The end of summer vacation brings the conclusion of what appeared to be a successful pilot project for Rocky Point Park in Port Moody.
The Summer Concert Series was the test ground for bringing food carts to the popular park.
And vendors and city politicians alike are giving the project glowing reviews.
"Our overall experience with it turned out to be great," said Allessandro Gladden, owner and operator of Hotties Panzerotti, one of four food carts chosen for the project.
He said since it was a pilot project, he didn't know exactly what to expect, but there turned out to be enough business to make it worth taking part.
In fact, Gladden told The NOW he'll come back next year if food cart vendors are invited, and he would even like to see the program expanded to the entire weekend.
The pilot project, which was originally conceived by the city's economic development committee and approved by council last spring, had food-cart vendors in the park on Sundays through Aug. 26, the length of the concert series.
In all, city staff recommended four vendors for the pilot, including Old Country Pierogi, Gourmet Hotties, This Little Piggy and Hotties Panzerotti.
Coun. Diana Dilworth echoed Gladden's sentiment.
"From start to finish, it was a good idea and a great success," she said.
Dilworth suggested some people were coming to the park just for food carts, while others who where there for the concert also enjoyed the food choices.

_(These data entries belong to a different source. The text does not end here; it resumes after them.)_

-- ==== Sys2Proof/WellFormed.lean ====
section
/-! DEFINITION. Which instruction terms the encoding admits. Every operand but DRW's row count has the width of its field
in its type; the count is a number, and it must fit the 4-bit field `n` (spec/30_encoding.md R51, R53). -/

namespace Sys2Proof

/-- The one check: DRW's row count fits its 4-bit field, 0 to 15 (R53). -/
def Instr.wf : Instr → Bool
  | .cls => true
  | .ret => true
  | .jp _ => true
  | .call _ => true
  | .se _ _ => true
  | .sne _ _ => true
  | .ldImm _ _ => true
  | .addImm _ _ => true
  | .ldReg _ _ => true
  | .subn _ _ => true
  | .ldI _ => true
  | .rnd _ _ => true
  | .drw _ _ n => decide (n < 16)

end Sys2Proof
end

A report on the pilot project is expected to be in front of council later this fall.
Dilworth said the report would likely focus on several areas, including whether to open up the park to carts next year, adding more vendors and adding more days they can operate.
The councillor said she looks forward to having the discussion around the council table.
That's not to say there weren't some critiques to the project.
Council approved a second pilot project to divert compostables from regular waste at the park during the series.
The pilot would see an organic collection cart included as part of the recycling station selected for the foodvendor project.
Volunteers manned the collection carts, or "zero-waste recycling stations."
Dilworth said she isn't sure it was that successful and suggested the city could have put more focus on the project.
"It was a valid attempt, but I think we need to look at that one a little closer," she said.
Meanwhile, Gladden said he'd like to see more publicity and awareness the carts are in the park, noting some people he spoke with who came down for the concerts didn't know the food options were available.
The business owner would also like to see the concerts themselves last longer throughout the day.